Tech Blog :: linux

Nov 29 '11 1:06pm

Parse Drupal watchdog logs in syslog (using node.js script)

Drupal has the option of outputting its watchdog logs to syslog, the file-based core Unix logging mechanism. The log in most cases lives at /var/log/messages, and Drupal's logs get mixed in with all the others, so you need to cat /var/log/messages | grep drupal to filter.

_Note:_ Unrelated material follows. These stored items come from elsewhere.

/-- One step of the device: one constructor for each row of spec/opcode_table.json. -/
inductive Instr where
  /-- NOP (R384). -/
  | nop
  /-- BRA (R347). -/
  | bra (t : Target)
  /-- BRS (R349). -/
  | brs (o : UniSrcOp)
  /-- BRC (R348). -/
  | brc (o : BrcOp)
  /-- CALL (R351). -/
  | call (o : CallOp)
  /-- CALLV (R107). -/
  | callv (o : CallvOp)
  /-- RET (R391). -/
  | ret
  /-- EXIT (R360). -/
  | exit (g : Guard)
  /-- WAIT (R166). -/
  | wait (o : WaitOp)
  /-- BAR (R340). -/
  | bar (o : BarOp)
  /-- TRAP (R406). -/
  | trap
  /-- RFT (R277). -/
  | rft
  /-- BRK (R285). -/
  | brk
  /-- LAUNCH (R263). -/
  | launch (o : DescOp)
  /-- SPAWN (R402). -/
  | spawn (o : SpawnOp)
  /-- TEST (R73). -/
  | test (o : TestOp)
  /-- TESTB (R74). -/
  | testb (o : TestOp)
  /-- SAND (R75). -/
  | sand (o : SetOp)
  /-- SOR (R75). -/
  | sor (o : SetOp)
  /-- SXOR (R75). -/
  | sxor (o : SetOp)
  /-- SANDN (R75). -/
  | sandn (o : SetOp)
  /-- SNOT (R75). -/
  | snot (o : SetOp)
  /-- SMOV (R75). -/
  | smov (o : SetOp)
  /-- SCLR (R75). -/
  | sclr (o : SetOp)
  /-- SALL (R393). -/
  | sall (o : SetOp)
  /-- SHELD (R75). -/
  | sheld (o : SetOp)
  /-- SFIRST (R75). -/
  | sfirst (o : SetOp)
  /-- SCNT (R76). -/
  | scnt (o : ScntOp)
  /-- SUNI_F (R77). -/
  | suniF (o : SetOp)
  /-- SLD (R78). -/
  | sld (o : SetMem)
  /-- SST (R78). -/
  | sst (o : SetMem)
  /-- SQPUSH (R82). -/
  | sqpush (o : SetMem)
  /-- SQPOP (R82). -/
  | sqpop (o : SetMem)
  /-- APPLY_G (R89). -/
  | applyG (o : ApplyOp)
  /-- APPLY_F (R93). -/
  | applyF (o : ApplyOp)
  /-- APPLYK_F (R95). -/
  | applykF (o : ApplyKOp)
  /-- FORK (R97). -/
  | fork (o : ForkOp)
  /-- AEND (R99). -/
  | aend
  /-- IADD (R371). -/
  | iadd (o : Arith)
  /-- ISUB (R371). -/
  | isub (o : Arith)
  /-- IMUL (R371). -/
  | imul (o : Arith)
  /-- IMULH (R371). -/
  | imulh (o : Arith)
  /-- IMAD (R372). -/
  | imad (o : Arith)
  /-- DIV (R359). -/
  | div (o : Arith)
  /-- REM (R359). -/
  | rem (o : Arith)
  /-- IMIN (R371). -/
  | imin (o : Arith)
  /-- IMAX (R371). -/
  | imax (o : Arith)
  /-- IABS (R370). -/
  | iabs (o : Arith)
  /-- INEG (R370). -/
  | ineg (o : Arith)
  /-- LEA (R376). -/
  | lea (o : Arith)
  /-- SEL (R399). -/
  | sel (o : Arith)
  /-- MOV (R382). -/
  | mov (o : Arith)
  /-- MOVI (R383). -/
  | movi (o : Arith)
  /-- AND (R335). -/
  | and (o : Arith)
  /-- OR (R386). -/
  | or (o : Arith)
  /-- XOR (R408). -/
  | xor (o : Arith)
  /-- NOT (R385). -/
  | not (o : Arith)
  /-- SHL (R394). -/
  | shl (o : Arith)
  /-- SHR (R394). -/
  | shr (o : Arith)
  /-- SAR (R394). -/
  | sar (o : Arith)
  /-- ROL (R392). -/
  | rol (o : Arith)
  /-- ROR (R392). -/
  | ror (o : Arith)
  /-- POPC (R387). -/
  | popc (o : Arith)
  /-- CLZ (R353). -/
  | clz (o : Arith)
  /-- BFE (R345). -/
  | bfe (o : Arith)
  /-- BFI (R346). -/
  | bfi (o : Arith)
  /-- FADD (R364). -/
  | fadd (o : Arith)
  /-- FSUB (R364). -/
  | fsub (o : Arith)
  /-- FMUL (R364). -/
  | fmul (o : Arith)
  /-- FMA (R367). -/
  | fma (o : Arith)
  /-- FMIN (R364). -/
  | fmin (o : Arith)
  /-- FMAX (R364). -/
  | fmax (o : Arith)
  /-- FLDX (R366). -/
  | fldx (o : Arith)
  /-- FSPLIT (R369). -/
  | fsplit (o : Arith)
  /-- FRND (R368). -/
  | frnd (o : Arith)
  /-- FRCP (R362). -/
  | frcp (o : Arith)
  /-- FRSQ (R362). -/
  | frsq (o : Arith)
  /-- FSQRT (R362). -/
  | fsqrt (o : Arith)
  /-- EXP2 (R362). -/
  | exp2 (o : Arith)
  /-- EXP2S (R363). -/
  | exp2s (o : Arith)
  /-- LOG2 (R362). -/
  | log2 (o : Arith)
  /-- FSIN (R362). -/
  | fsin (o : Arith)
  /-- FCOS (R362). -/
  | fcos (o : Arith)
  /-- FTANH (R362). -/
  | ftanh (o : Arith)
  /-- CVT (R358). -/
  | cvt (o : CvtOp)
  /-- QPACK (R389). -/
  | qpack (o : PackOp)
  /-- QUNP (R390). -/
  | qunp (o : PackOp)
  /-- GNORM (R231). -/
  | gnorm (o : GnormOp)
  /-- SHFL (R400). -/
  | shfl (o : LaneOp)
  /-- SCAT (R398). -/
  | scat (o : LaneOp)
  /-- LRED (R379). -/
  | lred (o : RedLaneOp)
  /-- LSCAN (R379). -/
  | lscan (o : RedLaneOp)
  /-- BCAST (R342). -/
  | bcast (o : LaneOp)
  /-- LD (R374). -/
  | ld (o : MemOp)
  /-- ST (R405). -/
  | st (o : MemOp)
  /-- LR (R377). -/
  | lr (o : MemOp)
  /-- SC (R396). -/
  | sc (o : ScOp)
  /-- FENCE (R189). -/
  | fence (o : FenceOp)
  /-- TAGL (R155). -/
  | tagl (o : TaglOp)
  /-- TAGS (R155). -/
  | tags (o : TagsOp)
  /-- TAGI (R155). -/
  | tagi (o : TagOp)
  /-- PRES_SET (R157). -/
  | presSet (o : PresOp)
  /-- PRES_CLR (R157). -/
  | presClr (o : PresOp)
  /-- STRM (R159). -/
  | strm (o : StrmOp)
  /-- STRMX (R160). -/
  | strmx (id : BitVec 2)
  /-- ATOM (R337). -/
  | atom (o : AtomicOp)
  /-- GMAX (R227). -/
  | gmax (o : GmaxOp)
  /-- GNEXT (R228). -/
  | gnext (o : GnextOp)
  /-- ROUTE (R236). -/
  | route (o : RouteOp)
  /-- CPA (R161). -/
  | cpa (o : CpaOp)
  /-- CPWAIT (R162). -/
  | cpwait (o : CpwaitOp)
  /-- BCOPY (R344). -/
  | bcopy (o : BcopyOp)
  /-- GATHER (R240). -/
  | gather (o : DescOp)
  /-- TLRD (R165). -/
  | tlrd (o : TlrdOp)
  /-- COLL (R223). -/
  | coll (o : DescOp)
  /-- CHSND (R216). -/
  | chsnd (o : ChanOp)
  /-- CHRCV (R216). -/
  | chrcv (o : ChanOp)
  /-- MLDW (R134). -/
  | mldw (o : MldwOp)
  /-- MSWP (R135). -/
  | mswp (pair : Bool)
  /-- MSTR (R136). -/
  | mstr (o : MstrOp)
  /-- MDRN_REGISTERS (R141). -/
  | mdrnRegisters (o : MdrnRegOp)
  /-- MDRN_SCRATCHPAD (R141). -/
  | mdrnScratchpad (o : MdrnSpadOp)
  /-- MACQ (R139). -/
  | macq (o : MacqOp)
  /-- MREL (R140). -/
  | mrel (o : MrelOp)
  /-- DESC (R248). -/
  | desc (o : DescentOp)
  /-- ASCD (R252). -/
  | ascd (o : AscentOp)
  /-- PMOV_TO_VECTOR (R254). -/
  | pmovToVector (o : PmovOp)
  /-- PMOV_TO_PATH (R254). -/
  | pmovToPath (o : PmovOp)
  /-- CSRR_TSW (R355). -/
  | csrrTsw (o : TswReadOp)
  /-- CSRR (R354). -/
  | csrr (o : CsrrOp)
  /-- CSRW_TSW (R355). -/
  | csrwTsw (o : TswWriteOp)
  /-- CSRW_SLK (R354). -/
  | csrwSlk (o : UniSrcOp)
  /-- CSRW_OVD (R207). -/
  | csrwOvd (o : UniSrcOp)
  /-- CSRW_TSTAT (R274). -/
  | csrwTstat (o : UniSrcOp)
  /-- RDCLK (R297). -/
  | rdclk (sd : BitVec 8)
  /-- TMARK (R296). -/
  | tmark (o : UniSrcOp)
  /-- SLKSET (R208). -/
  | slkset (o : UniSrcOp)
  /-- SLKSET_ONE (R208). -/
  | slksetOne (o : SlkOneOp)
  /-- P_NOP (R324). -/
  | pNop (b : PSlot)
  /-- P_MOV (R326). -/
  | pMov (a : PArgs) (b : PSlot)
  /-- P_IADD (R326). -/
  | pIadd (a : PArgs) (b : PSlot)
  /-- P_ISUB (R326). -/
  | pIsub (a : PArgs) (b : PSlot)
  /-- P_AND (R326). -/
  | pAnd (a : PArgs) (b : PSlot)
  /-- P_OR (R326). -/
  | pOr (a : PArgs) (b : PSlot)
  /-- P_XOR (R326). -/
  | pXor (a : PArgs) (b : PSlot)
  /-- P_SHL (R326). -/
  | pShl (a : PArgs) (b : PSlot)
  /-- P_SHR (R326). -/
  | pShr (a : PArgs) (b : PSlot)
  /-- P_SAR (R326). -/
  | pSar (a : PArgs) (b : PSlot)
  /-- P_IMIN (R326). -/
  | pImin (a : PArgs) (b : PSlot)
  /-- P_IMAX (R326). -/
  | pImax (a : PArgs) (b : PSlot)
  /-- P_FADD (R326). -/
  | pFadd (a : PArgs) (b : PSlot)
  /-- P_FSUB (R326). -/
  | pFsub (a : PArgs) (b : PSlot)
  /-- P_FMUL (R326). -/
  | pFmul (a : PArgs) (b : PSlot)
  /-- P_FMIN (R326). -/
  | pFmin (a : PArgs) (b : PSlot)
  /-- P_FMAX (R326). -/
  | pFmax (a : PArgs) (b : PSlot)
  /-- P_NOT (R326). -/
  | pNot (a : PArgs) (b : PSlot)
  /-- P_INEG (R326). -/
  | pIneg (a : PArgs) (b : PSlot)
  /-- P_IABS (R326). -/
  | pIabs (a : PArgs) (b : PSlot)
  /-- ILLEGAL_WORD (R331). -/
  | illegalWord
  /-- INSTRUCTION_FETCH (R332). -/
  | instructionFetch (r : PathRef)
  /-- FRAME_RENDEZVOUS_COMPLETE (R91). -/
  | frameRendezvousComplete (team : Nat) (frame : Nat)
  /-- APPLIED_CONTEXT_FORM (R96). -/
  | appliedContextForm (team : Nat) (app : Nat)
  /-- CONTEXT_LEND (R36). -/
  | contextLend (ctx : Nat)
  /-- CONTEXT_UNLEND (R36). -/
  | contextUnlend (ctx : Nat)
  /-- BIN_TIMER_EXPIRY (R42). -/
  | binTimerExpiry (core : Nat) (bin : Nat)
  /-- BIN_FORM_ON_SLOT (R42). -/
  | binFormOnSlot (core : Nat)
  /-- BIN_PLACEMENT_RESUME (R42). -/
  | binPlacementResume (r : PathRef)
  /-- FAIRNESS_TIMER (R268). -/
  | fairnessTimer (core : Nat)
  /-- QUARTER_ISSUE (R268). -/
  | quarterIssue (core : Nat) (quarter : Nat)
  /-- SCOREBOARD_WAKE (R409). -/
  | scoreboardWake (r : PathRef)
  /-- LOAD_REPLY (R375). -/
  | loadReply (op : Nat) (tid : Nat)
  /-- STORE_ACK (R405). -/
  | storeAck (ctx : Nat)
  /-- ATOMIC_REPLY (R337). -/
  | atomicReply (op : Nat)
  /-- SC_OUTCOME (R396). -/
  | scOutcome (op : Nat)
  /-- LONG_LATENCY_RESULT (R359). -/
  | longLatencyResult (op : Nat)
  /-- SLD_COMPLETE (R79). -/
  | sldComplete (op : Nat)
  /-- SET_QUEUE_COMPLETE (R82). -/
  | setQueueComplete (op : Nat)
  /-- GNEXT_COMPLETE (R228). -/
  | gnextComplete (op : Nat)
  /-- ROUTE_COMPLETE (R236). -/
  | routeComplete (op : Nat)
  /-- TLRD_VALUE (R165). -/
  | tlrdValue (op : Nat)
  /-- LAUNCH_ACCEPTED (R263). -/
  | launchAccepted (op : Nat)
  /-- TRANSLATION_COMPLETE (R169). -/
  | translationComplete (r : PathRef)
  /-- FAULT_SERVICE_COMPLETE (R177). -/
  | faultServiceComplete (p : PageService)
  /-- FAULT_UNSERVABLE (R179). -/
  | faultUnservable (root : Nat) (va : Word)
  /-- HELD_TRAP_RAISE (R179). -/
  | heldTrapRaise (r : PathRef)
  /-- PAGE_INVALIDATION (R180). -/
  | pageInvalidation (root : Nat) (va : Word)
  /-- CPA_COPY_COMPLETE (R161). -/
  | cpaCopyComplete (op : Nat)
  /-- CPWAIT_COMPLETE (R162). -/
  | cpwaitComplete (r : PathRef)
  /-- WAIT_COMPLETE (R167). -/
  | waitComplete (r : PathRef)
  /-- WAIT_TIMEOUT (R167). -/
  | waitTimeout (r : PathRef)
  /-- WAIT_WORD_REREAD (R167). -/
  | waitWordReread (r : PathRef)
  /-- STREAM_LINE_ISSUE (R159). -/
  | streamLineIssue (ctx : Nat) (slot : Nat)
  /-- STREAM_LINE_FILLED (R159). -/
  | streamLineFilled (op : Nat)
  /-- BCOPY_COMPLETE (R344). -/
  | bcopyComplete (op : Nat)
  /-- GATHER_ROW_COMPLETE (R240). -/
  | gatherRowComplete (op : Nat) (row : Nat)
  /-- GATHER_COMPLETE (R240). -/
  | gatherComplete (op : Nat)
  /-- MATRIX_PASS_GRANT (R144). -/
  | matrixPassGrant (quad : Nat)
  /-- MATRIX_PASS_COMPLETE (R137). -/
  | matrixPassComplete (op : Nat)
  /-- MLDW_COMPLETE (R134). -/
  | mldwComplete (op : Nat)
  /-- MSWP_TAKES_EFFECT (R135). -/
  | mswpTakesEffect (op : Nat)
  /-- MDRN_COMPLETE (R141). -/
  | mdrnComplete (op : Nat)
  /-- MREL_ROWS_FREED (R140). -/
  | mrelRowsFreed (op : Nat)
  /-- DESC_THREAD_COMPLETE (R250). -/
  | descThreadComplete (op : Nat) (tid : Nat)
  /-- DESC_LEVEL (R249). -/
  | descLevel (op : Nat)
  /-- DESC_COMPLETE (R250). -/
  | descComplete (op : Nat)
  /-- ASCD_COMPLETE (R252). -/
  | ascdComplete (op : Nat)
  /-- CHSND_SLOT_FREE (R216). -/
  | chsndSlotFree (r : PathRef)
  /-- CHSND_SLOT_FILLED (R216). -/
  | chsndSlotFilled (op : Nat)
  /-- CHRCV_DATA_READY (R216). -/
  | chrcvDataReady (r : PathRef)
  /-- CHRCV_COPY_COMPLETE (R216). -/
  | chrcvCopyComplete (op : Nat)
  /-- CHANNEL_DEAD_TRAP (R217). -/
  | channelDeadTrap (r : PathRef)
  /-- COLL_DESCRIPTOR_READ (R223). -/
  | collDescriptorRead (op : Nat)
  /-- COLL_STEP (R225). -/
  | collStep (op : Nat) (m : CollMsg)
  /-- COLL_PEER_TIMEOUT (R224). -/
  | collPeerTimeout (op : Nat)
  /-- COLL_COMPLETE (R224). -/
  | collComplete (op : Nat)
  /-- XBAR_GRANT (R200). -/
  | xbarGrant (die : Nat) (port : Nat)
  /-- SLACK_EPOCH (R204). -/
  | slackEpoch (die : Nat)
  /-- OVERDUE_TRAP (R207). -/
  | overdueTrap (r : PathRef)
  /-- MIRE_PROBE_HOP (R210). -/
  | mireProbeHop (probe : Nat)
  /-- RECOVERY_STEP (R212). -/
  | recoveryStep (probe : Nat)
  /-- FLIT_RECEIVED (R220). -/
  | flitReceived (f : Flit)
  /-- PEER_ACCESS_SERVE (R221). -/
  | peerAccessServe
  /-- NEGATIVE_RESPONSE (R222). -/
  | negativeResponse (op : Nat)
  /-- REMOTE_TIMEOUT (R222). -/
  | remoteTimeout (op : Nat)
  /-- LR_RESERVATION_EXPIRY (R196). -/
  | lrReservationExpiry (team : Nat) (tid : Nat)
  /-- LAUNCH_RECORD_CHECK (R260). -/
  | launchRecordCheck (l : Nat)
  /-- DEPENDENCE_READ (R264). -/
  | dependenceRead (l : Nat)
  /-- DEPENDENCES_MET (R260). -/
  | dependencesMet (l : Nat)
  /-- BAND_PLACEMENT (R266). -/
  | bandPlacement (l : Nat)
  /-- PREEMPTION_TIMER (R269). -/
  | preemptionTimer (l : Nat)
  /-- PREEMPTION_STOP (R270). -/
  | preemptionStop (team : Nat)
  /-- LOAD_DRAIN_TIMEOUT (R270). -/
  | loadDrainTimeout (team : Nat)
  /-- TEAM_RESTORE (R272). -/
  | teamRestore (team : Nat) (core : Nat)
  /-- LAUNCH_COMPLETE (R265). -/
  | launchComplete (l : Nat)
  /-- TEAM_FREE (R278). -/
  | teamFree (team : Nat)
  /-- LAUNCH_KILL (R276). -/
  | launchKill (l : Nat)
  /-- TRAP_ENTRY (R275). -/
  | trapEntry (r : PathRef)
  /-- CHECKPOINT_INTERVAL_START (R281). -/
  | checkpointIntervalStart (die : Nat)
  /-- GARNET_TAG (R288). -/
  | garnetTag (core : Nat)
  /-- GARNET_RECORD (R289). -/
  | garnetRecord (core : Nat)
  /-- TRACE_SYNC (R294). -/
  | traceSync (ring : RingRef)
  /-- TRACE_LOSS (R294). -/
  | traceLoss (ring : RingRef)
  /-- MIRE_PROBE_LAUNCH (R210). -/
  | mireProbeLaunch (die : Nat) (port : Nat)
  /-- LAUNCH_DOORBELL (R261). -/
  | launchDoorbell (queue : Nat) (record : Word)
  /-- TEAM_MIGRATION (R267). -/
  | teamMigration (team : Nat) (core : Nat)
  /-- DIE_HOLD (R285). -/
  | dieHold (die : Nat)
  /-- DIE_ARM (R285). -/
  | dieArm (die : Nat)
  /-- DIE_DISARM (R285). -/
  | dieDisarm (die : Nat)
  /-- PRECISE_STOP (R285). -/
  | preciseStop (p : Point)
  /-- DIE_RESUME (R286). -/
  | dieResume (die : Nat)
  /-- CAPTURE_ENABLE (R282). -/
  | captureEnable (die : Nat)
  /-- CAPTURE_DISABLE (R282). -/
  | captureDisable (die : Nat)
  /-- INTERVAL_EARLY_END (R281). -/
  | intervalEarlyEnd (die : Nat)
  /-- SAMPLING_ENABLE (R288). -/
  | samplingEnable (die : Nat)
  /-- SET_TRACE_ENABLE (R293). -/
  | setTraceEnable (die : Nat) (launch : Option Nat)
  /-- TRACE_PAGE_DROP (R291). -/
  | tracePageDrop (ring : RingRef)
  /-- TRACE_READ_PAGE_MOVE (R290). -/
  | traceReadPageMove (ring : RingRef) (page : Nat)
  /-- DEVICE_RESET (R298). -/
  | deviceReset
  /-- FIRMWARE_VERIFY (R300). -/
  | firmwareVerify
  /-- MGMT_KERNEL_START (R298). -/
  | mgmtKernelStart (k : KernelSetup)
  /-- REDUCED_SERVICE_BEGIN (R299). -/
  | reducedServiceBegin
  /-- STACK_CALIBRATION (R298). -/
  | stackCalibration
  /-- FULL_SERVICE_BEGIN (R299). -/
  | fullServiceBegin
  /-- RECOVERY_DOORBELL (R300). -/
  | recoveryDoorbell (f : FwImage)
  /-- FIRMWARE_NVME_WRITE (R300). -/
  | firmwareNvmeWrite
  /-- GET_VERSION (R302). -/
  | getVersion
  /-- GET_CAPABILITIES (R302). -/
  | getCapabilities
  /-- NEGOTIATE_ALGORITHMS (R302). -/
  | negotiateAlgorithms (offered : Bool)
  /-- GET_DIGESTS (R302). -/
  | getDigests
  /-- GET_CERTIFICATE (R302). -/
  | getCertificate
  /-- CHALLENGE (R302). -/
  | challenge (nonce : Nat)
  /-- GET_MEASUREMENTS (R302). -/
  | getMeasurements
  /-- SPDM_UNSUPPORTED (R302). -/
  | spdmUnsupported (code : Nat)
  /-- DSTAT_READ (R303). -/
  | dstatRead
  /-- COLUMN_LOSS (R306). -/
  | columnLoss (l : Loss)
  /-- STRIPE_REBUILD (R306). -/
  | stripeRebuild (core : Nat)
  /-- BUS_WIRE_REMAP (R307). -/
  | busWireRemap (core : Nat) (bus : Nat) (wire : Nat)
  /-- BUS_CALIBRATION (R310). -/
  | busCalibration (core : Nat) (bus : Nat) (failed : List Nat)
  /-- REMAP_TABLE_RELOAD (R308). -/
  | remapTableReload (core : Nat)
  /-- PATROL_SCRUB (R310). -/
  | patrolScrub (core : Nat)
  /-- PARITY_ERROR (R310). -/
  | parityError (p : ParityAt)
  /-- TELEMETRY (R311). -/
  | telemetry (r : Readings)
  /-- CLOCK_STEP (R312). -/
  | clockStep (die : Nat) (mhz : Nat)
  /-- STACK_SHUTDOWN (R312). -/
  | stackShutdown (die : Nat)
  /-- MGMT_CONFIG_WRITE (R210). -/
  | mgmtConfigWrite (w : Setting)
  /-- NYMNEX_PORT_DOWN (R220). -/
  | nymnexPortDown (port : Nat)
  /-- NYMNEX_PORT_RESTORED (R220). -/
  | nymnexPortRestored (port : Nat)
  /-- HOST_WRITE_INTO_DIE_MEMORY (R283). -/
  | hostWriteIntoDieMemory (pa : Nat) (bytes : List Byte)
  /-- DEBUGGER_REGISTER_CHANGE (R286). -/
  | debuggerRegisterChange (r : PathRef) (c : RegChange)
deriving DecidableEq, Repr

But then you still have a big text file that's hard to parse. This is probably a "solved problem" many times over, but recently I had to parse the file specifically for 404'd URLs, and decided to do it (partly out of convenience but mostly to learn how) using Node.js (as a scripting language). Javascript is much easier than Bash at simple text parsing.

I put the code in a Gist, node.js script to parse Drupal logs in linux syslog (and find distinct 404'd URLs). The last few lines of URL filtering can be changed to any other specific use case you might have for reading the logs out of syslog. (This could also be used for reading non-Drupal syslogs, but the mapping applies keys like "URL" which wouldn't apply then.)

Note the comment at the top: to run it you'll need node.js and 2 NPM modules as dependencies. Then take your filtered log (using the greg method above) and pass it as a parameter, and read the output on screen or output with > to another file.

Mar 30 '11 2:41pm

Quick tip: Extract all unique IP addresses from Apache logs

Say you wanted to count the number of unique IP addresses hitting your Apache server. It's very easy to do in a Linux (or compatible) shell.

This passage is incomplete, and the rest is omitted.